HW8.rmd

---
title: "Homework 9 "
author: "Tyson Brost"
date: "`r format(Sys.time(), '%B %d, %Y')`"
output:
  html_document:  
    keep_md: true
    toc: false
    toc_float: false
    code_folding: hide
    fig_height: 6
    fig_width: 12
    fig_align: 'center'
    theme: journal
---

```{r, echo=FALSE}
knitr::opts_chunk$set(echo = TRUE, message = FALSE, warning = FALSE)
```

```{r load_libraries, include=FALSE}
# Use this R-Chunk to load all your libraries!
#install.packages("tidyverse") # run this line once in console to get package
library(tidyverse)
library(pander)
library(readxl)
library(tseries)
library(mosaic)


JT <- read_excel("jtrain.xls")
JT$scrap <- case_when( JT$scrap == "." ~ "0" , JT$scrap != "." ~as.character(log(as.numeric(JT$scrap))))
JT$scrap <- as.numeric(JT$scrap)
JT <- JT %>% drop_na(grant)
JT <- JT %>% drop_na(scrap)
JT <- JT %>% select(c(Year, scrap, grant, employees, sales,avsalary, totalhours, totaltrain))

```


## {.tabset .tabset-pills .tabset-fade}

### Problem #1 - 

##### Consider the following simple regression model where scrap is the firm scrap rate and grant is a dummy variable indicating whether a firm received a job training grant.

![ ](hm9.png)

#### What else might contribute to scrap that is not in this current model

The current model literally just includes whether or not a company received a grant for training. the actual amount of training completed, number of employees, number of employees trained, types of training, salaries, work environment and uniion information could also be impactful on this model.

####  Estimate the simple regression model using the data in JTRAIN estimate the above model and interpret your findings.

```{r, echo =FALSE}
lm.mult2 <-lm(scrap ~ grant, data=JT)
summary(lm.mult2)
```

We calculate an insignificant variable of grants, with a P-val of 0.5, and an Adj-R^2 of -0.001, based on this model we can't conclude that grants have a significant effect on the scrap rate.

####  Calculate the Jarque-bera test in R studio. You will need to install the ‘tseries’ package to conduct this test.  Interpret your findings of this test

```{r, echo =FALSE}
jarque.bera.test(residuals(lm.mult2))
```

With such a large Test-stat and low P-value we would reject the null Hypo. that the data are normally distributed and state significant evidence of the alternative, that the data (error terms) is not normally distributed.

####  What can be done to the model based upon your results from the Jarque-bera test?

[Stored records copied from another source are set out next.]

/-- A lane of a router on the module's edge; a corner router owns two, and the one with the lower side number counts (log entry 77). -/
def edgeOf (rx ry : Nat) : Option (Nat × Nat) := ([0, 1, 2, 3].filterMap (edgeOut rx ry)).head?

/-- The port of P in the dimension with more remaining hops, X on a tie; among both ways of one dimension the lower number; none when no
productive port is free. -/
def productive (gx gy : Nat) (f : Flit) (free : List Nat) : Option Nat :=
  let xp := ringPos torusW gx f.dx
  let xn := ringNeg torusW gx f.dx
  let yp := ringPos torusH gy f.dy
  let yn := ringNeg torusH gy f.dy
  let px := (if xp ≠ 0 ∧ xp ≤ xn then [0] else []) ++ (if xp ≠ 0 ∧ xn ≤ xp then [1] else [])
  let py := (if yp ≠ 0 ∧ yp ≤ yn then [2] else []) ++ (if yp ≠ 0 ∧ yn ≤ yp then [3] else [])
  let order := if Min.min yp yn ≤ Min.min xp xn then px ++ py else py ++ px
  order.find? free.contains

/-- The port a flit takes: a productive one, else the lowest free one (deflection). -/
def portFor (gx gy : Nat) (f : Flit) (free : List Nat) : Option Nat :=
  match productive gx gy f free with
  | some d => some d
  | none => free.head?

/-- One more hop. -/
def aged (f : Flit) : Flit := { f with age := Min.min (f.age + 1) 4095 }

/-- The order of R81: AGE descending, then (DY, DX) and the in-port ascending. -/
def flitLe (a b : Nat × Flit) : Bool :=
  decide (b.2.age < a.2.age) || (a.2.age == b.2.age && (decide (a.2.dy < b.2.dy) || (a.2.dy == b.2.dy && (decide (a.2.dx < b.2.dx)
    || (a.2.dx == b.2.dx && decide (a.1 ≤ b.1))))))

/-- A router's cycle as it goes on: the out-ports still free, ejection slots, circuits of first routers that may send, flits that leave on a
port, flits ejected, flits that stay for want of a port. -/
structure Cyc where
  free : List Nat
  ej : Nat
  first : List (Nat × Nat)
  sent : List (Nat × Flit)
  ejected : List Flit
  stay : List (Nat × Flit)
deriving DecidableEq, Repr

/-- The circuit of this first router that may carry the flit: copy data for its destination module (R362). -/
def Cyc.circuit (c : Cyc) (f : Flit) : Option Nat :=
  if f.kind = 8#4 then (c.first.find? fun h => h.2 == flitPkg f).map (·.1) else none

/-- A flit takes a port, or none is left. -/
def Cyc.leave (c : Cyc) (gx gy : Nat) (f : Flit) : Option Cyc :=
  match c.circuit f with
  | some d => some { c with first := c.first.filter (·.1 != d), sent := c.sent ++ [(d, aged f)] }
  | none =>
    match portFor gx gy f c.free with
    | some d => some { c with free := c.free.filter (· != d), sent := c.sent ++ [(d, aged f)] }
    | none => none

/-- ROUTE for one arriving flit. -/
def Cyc.route (gx gy : Nat) (c : Cyc) (a : Nat × Flit) : Cyc :=
  if a.2.dx = gx ∧ a.2.dy = gy ∧ 0 < c.ej then { c with ej := c.ej - 1, ejected := c.ejected ++ [a.2] }
  else match c.leave gx gy a.2 with
    | some c => c
    | none => { c with stay := c.stay ++ [a] }

/-- The flit is addressed to this router. -/
def atHome (gx gy : Nat) (f : Flit) : Bool := f.dx == gx && f.dy == gy

/-- The flits that may be injected this cycle, in round-robin order of their cores: at most two (R82). A second flit of one core that is for this router
itself waits until the first has left. -/
def Router.picks (r : Router) (gx gy : Nat) : List (Nat × Flit) :=
  let order := [1, 2, 3, 4].map fun d => (r.rr + d) % 4
  let head (n : Nat) : Option (Nat × Flit) := (r.inj.getD n []).head?.map fun f => (n, f)
  match order.filterMap head with
  | [] => []
  | [p] =>
    let next := ((r.inj.getD p.1 []).drop 1).head?.map fun f => (p.1, f)
    p :: next.toList.filter fun q => atHome gx gy p.2 || !atHome gx gy q.2
  | p :: q :: _ => [p, q]

/-- The first of the flits on each in-port: those that arrive in this cycle. -/
def firstOf : List Nat → List (Nat × Flit) → List (Nat × Flit) × List (Nat × Flit)
  | _, [] => ([], [])
  | seen, a :: r =>
    if seen.contains a.1 then (let (x, y) := firstOf seen r; (x, a :: y)) else (let (x, y) := firstOf (a.1 :: seen) r; (a :: x, y))

/-- Request kinds (R78, R87): reads, writes, atomics, messages and copy data. -/
def isRequest (f : Flit) : Bool := f.kind == 0#4 || f.kind == 1#4 || f.kind == 2#4 || f.kind == 7#4 || f.kind == 8#4

/-- The NACK of code 7 for a request to a module that is down (R87, R427). -/
def nackFor (f : Flit) : Flit :=
  let src := f.payload.toNat % 2 ^ 26
  sealFlit ⟨pcX src, pcY src, 0, BitVec.ofNat 4 (f.payload.toNat / 2 ^ 26), 6#4, f.tag, 0, 7⟩

/-- The drops before routing (R79, R80, R84, R87): what is left of the arriving flits, and the state with the drops counted; `lost` are the in-ports within
the module whose flit fails its CRC-32. -/
def State.routerDrops (s : State) (rx ry : Nat) (lost : List Nat) : List (Nat × Flit) → List (Nat × Flit) × State
  | [] => ([], s)
  | (d, f) :: r =>
    let die := routerDie rx ry
    let count (s : State) (e : Option (Nat × Nat)) (lo : Nat) : State :=
      match e with
      | some (side, pos) => s.lnkStat side pos fun x => lnkCount x 8 8
      | none => s.setDie die fun t => { t with rtrerr := lnkCount t.rtrerr lo 16 }
    let report (s : State) : State := s.nocore die s.unitCtx (some (routerCore rx ry)) (w64 (5 + routerCore rx ry * 256))
    if lost.contains d ∧ edgeIn rx ry d = none then State.routerDrops (report (count s none 32)) rx ry lost r
    else if !crcOk f then State.routerDrops (report (count s (edgeIn rx ry d) 48)) rx ry lost r
    else if 13 ≤ f.kind.toNat then
      let e := match edgeIn rx ry d with | some e => some e | none => edgeOf rx ry
      State.routerDrops (count s e 16) rx ry lost r
    else if (s.module (flitPkg f)).2 then
      let s := if isRequest f then s.setRouter rx ry fun t => { t with inj := t.inj.modify 0 (· ++ [nackFor f]) } else s
      State.routerDrops s rx ry lost r
    else
      let (x, s) := State.routerDrops s rx ry lost r
      ((d, f) :: x, s)

/-- Flits to be injected that are addressed to a module marked down are dropped, and their requests answered, as those that arrive (R87). -/
def State.injectDrops (s : State) (rx ry : Nat) : State :=
  let down (f : Flit) : Bool := (s.module (flitPkg f)).2
  let q := (s.router rx ry).inj
  let nacks := ((q.flatten).filter fun f => down f && isRequest f).map nackFor
  if q.flatten.any down then s.setRouter rx ry fun t => { t with inj := (q.map fun l => l.filter (!down ·)).modify 0 (· ++ nacks) } else s

/-- The side's lanes are cabled to the module's own opposite side (R71). -/
def ownCable (side : Nat) : Bool := if side < 2 then decide (Config.MX = 1) else decide (Config.MY = 1)

/-- A flit goes out on port d: over the edge lane, which keeps it for replay (R84), to another module or to this one's own opposite lane (R71), or to the
neighbour. -/
def State.sendPort (s : State) (rx ry : Nat) (d : Nat) (f : Flit) : State :=
  match edgeOut rx ry d with
  | some (side, pos) =>
    let s := s.setLane (laneNo side pos) fun l => { l with replay := (f :: l.replay).take 32 }
    if ownCable side then
      let (x, y) := laneRouter (side ^^^ 1) pos
      if s.trn (side ^^^ 1) pos = 2 then s.setRouter x y fun r => { r with arr := r.arr ++ [(d, f)] } else s
    else s.emit (.edge side pos f (flitCrc f))
  | none =>
    let (x, y) := match d with
      | 0 => (rx + 1, ry)
      | 1 => (rx - 1, ry)
      | 2 => (rx, ry + 1)
      | _ => (rx, ry - 1)
    s.setRouter x y fun r => { r with arr := r.arr ++ [(d, f)] }

/-- INJECT for one pick: to this router by the bypass, when the ejection buffer has room, or on a port; a core whose flit stays injects nothing more this
cycle. -/
def injectOne (gx gy : Nat) (room : Bool) (c : Cyc × List Nat × List Nat) (p : Nat × Flit) : Cyc × List Nat × List Nat :=
  let (c, took, held) := c
  if held.contains p.1 then (c, took, held)
  else if atHome gx gy p.2 then (if room then ({ c with ejected := c.ejected ++ [p.2] }, took ++ [p.1], held) else (c, took, p.1 :: held))
  else match c.leave gx gy { p.2 with age := 0 } with
    | some c => (c, took ++ [p.1], held)
    | none => (c, took, p.1 :: held)
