-- ==== Sys2Proof/Machine/Branch.lean ====
section
/-!
DEFINITION. Branches and jumps (R146 to R150), repeat frames (R165, R166), and the hint words (R128).
-/
namespace Sys2Proof.Machine

/-- Address of a branch target: the word's address + 4 * SEXT(off) (R113). -/
def target (pc : W64) {n : Nat} (off : BitVec n) : W64 := pc + (off.signExtend 64 <<< 2)

/-- A conditional branch (R146). -/
def br2 (a b : SReg) (o : BitVec 16) (f : W64 → W64 → Bool) (s : State) : State :=
  s.operands false [a, b] [] fun vs _ s =>
    if f (vs.getD 0 0) (vs.getD 1 0) then s.jump (target s.core.pc o) else s.retire

/-- A branch on a predicate (R147). -/
def brp (p : PReg) (o : BitVec 16) (inv : Bool) (s : State) : State :=
  if s.rp p != inv then s.jump (target s.core.pc o) else s.retire

def execBeq (a b : BitVec 5) (o : BitVec 16) (s : State) : Out := .next (br2 a b o (· == ·) s)
def execBne (a b : BitVec 5) (o : BitVec 16) (s : State) : Out := .next (br2 a b o (· != ·) s)
def execBlt (a b : BitVec 5) (o : BitVec 16) (s : State) : Out := .next (br2 a b o BitVec.slt s)
def execBge (a b : BitVec 5) (o : BitVec 16) (s : State) : Out := .next (br2 a b o (fun x y => !x.slt y) s)
def execBltu (a b : BitVec 5) (o : BitVec 16) (s : State) : Out := .next (br2 a b o BitVec.ult s)
def execBgeu (a b : BitVec 5) (o : BitVec 16) (s : State) : Out := .next (br2 a b o (fun x y => !x.ult y) s)
def execBpt (p : BitVec 3) (o : BitVec 16) (s : State) : Out := .next (brp p o false s)
def execBpf (p : BitVec 3) (o : BitVec 16) (s : State) : Out := .next (brp p o true s)
def execJ (o : BitVec 26) (s : State) : Out := .next (s.jump (target s.core.pc o))

/-- R148: JAL writes s1. -/
def execJal (o : BitVec 26) (s : State) : Out := .next ((s.wr 1#5 (s.core.pc + 4#64)).jump (target s.core.pc o))

/-- R149: a target that is not a multiple of 4 raises CAUSE 0x02 with nothing written. -/
def execJalr (d a : BitVec 5) (i : BitVec 16) (s : State) : Out := .next <|
  s.operands false [a] [d] fun vs s0 s =>
    let t := vs.getD 0 0 + i.signExtend 64
    if t &&& 3#64 ≠ 0#64 then s0.trap 0x02#8 t
    else (s.setCore fun c => c.out d (c.pc + 4#64)).jump t

/-- Open a frame of `len` words and n trips after the current word; with no trip nothing of it runs (R166). -/
def openFrame (len : BitVec 4) (x y z : BitVec 2) (n : Nat) (s : State) : State :=
  let k := if len = 0#4 then 16 else len.toNat
  let base := s.core.pc + 4#64
  if n = 0 then s.goto (base + w64 (4 * k))
  else (s.goto base).setCore fun c => { c with frame := some ⟨base, k, x ++ y ++ z, 0, 0, n - 1⟩ }

def execRpt (n : BitVec 4) (x y z : BitVec 2) (t : BitVec 16) (s : State) : Out := .next (openFrame n x y z t.toNat s)
def execRptr (n : BitVec 4) (x y z : BitVec 2) (b : BitVec 5) (s : State) : Out := .next <|
  s.operands false [b] [] fun vs _ s => openFrame n x y z (bf (vs.getD 0 0) 0 32) s

/-! ### Hints never write architectural state (R128); a position of a shadow, and nothing else -/

def execHnop (_d _a _b : BitVec 5) (_l : BitVec 4) (s : State) : Out := .next s.retire

/-- PREFL may bring a line into the L1 data cache: a far line of a page that the yard TLB already maps with R (R128, R233). -/
def execPrefl (_d a _b : BitVec 5) (_l : BitVec 4) (s : State) : Out := .next <|
  let va := (s.rd a).toNat
  match (s.yard (pcYard s.core.pcid)).tlb.find? (TlbE.hit · (s.ctxOf s.core) va) with
  | some e =>
    if va < winBase ∧ bit e.pte 3 ∧ bf e.pte 50 2 = 0 ∧ !bit e.pte 1 then
      match s.loadHere (.mem (bf e.pte 17 29 * 2 ^ 17 + (if e.big then va % 2 ^ 30 else va % 2 ^ 17)) 0) 1 with
      | .ok (_, s) => s.retire
      | .error _ => s.retire
    else s.retire
  | none => s.retire

/-- PREFD may bring a line into the die cache, which changes no result (R188). -/
def execPrefd (_d _a _b : BitVec 5) (_l : BitVec 4) (s : State) : Out := .next s.retire

/-- SPINH may pause issue: timing only. -/
def execSpinh (_d _a _b : BitVec 5) (_l : BitVec 4) (s : State) : Out := .next s.retire

end Sys2Proof.Machine
end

Additional transformations could be performed on the data, if autocorrelation is a worry then lags or leads could be introduced, this would all be with the goal of decreasing the Test-stat to a level that we could fail to reject our null that the data is normally distributed.

### Problem #2

#### Create a summary for each variable and report what this tells you about each variable. Are there any potential outliers for any variable?  If so what should you do? 

```{r}

JT <- filter(JT, JT$employees != ".")
JT <- filter(JT, JT$sales != ".")
JT <- filter(JT, JT$avsalary != ".")
JT <- filter(JT, JT$totalhours != ".")

map(JT, favstats)
```

Based on the above summaries it may be worth looking into the sales and totalhours/totaltrain variables, the former having a significant gap within its quartiles and the later two being heavily skewed. Removal of these outliers could help us better understand a relationship within a smaller portion of the population.

#### If necessary from part a, appropriately clean up the data and then create a lag variable of one period for the sales variable. Run the following regression equation, report and evaluate the results of the regression

```{r}
JT <- filter(JT, JT$sales > 1501877 & JT$sales < 8347242)
JT <- filter(JT, JT$totalhours < 40)
JT <- filter(JT, JT$totaltrain < 20.25)
JT$sales_lag <- lag(JT$sales, n=1)
JT <- JT %>% drop_na()

lm.mult2 <-lm(scrap ~ grant + as.numeric(sales) + as.numeric(sales_lag), data=JT)
summary(lm.mult2)
jarque.bera.test(residuals(lm.mult2))
```


![ ](hm9.2.png)

Grant is now significant at a 0.05% significance level neither sales nor sales lagged are though. Our P-val has been significantly improved but still lacks significance. The JB test is still rejecting the null but the statistics has dropped from 800 to 80 so there was a ten fold movement closer to 0.

#### Are there any problems with this regression equation that you need to test for (think of the statistical diseases). If so report the results of those tests and then explain what method you would need to do to correct for those diseases.

There is also likely autocorrelation between the variables such as number of employee's and many of the other variables running the VIF test to verify and then if needed we would lag some of these variables as well. though it is difficult to do this to some extent and maintain a useful and interpretable dataset.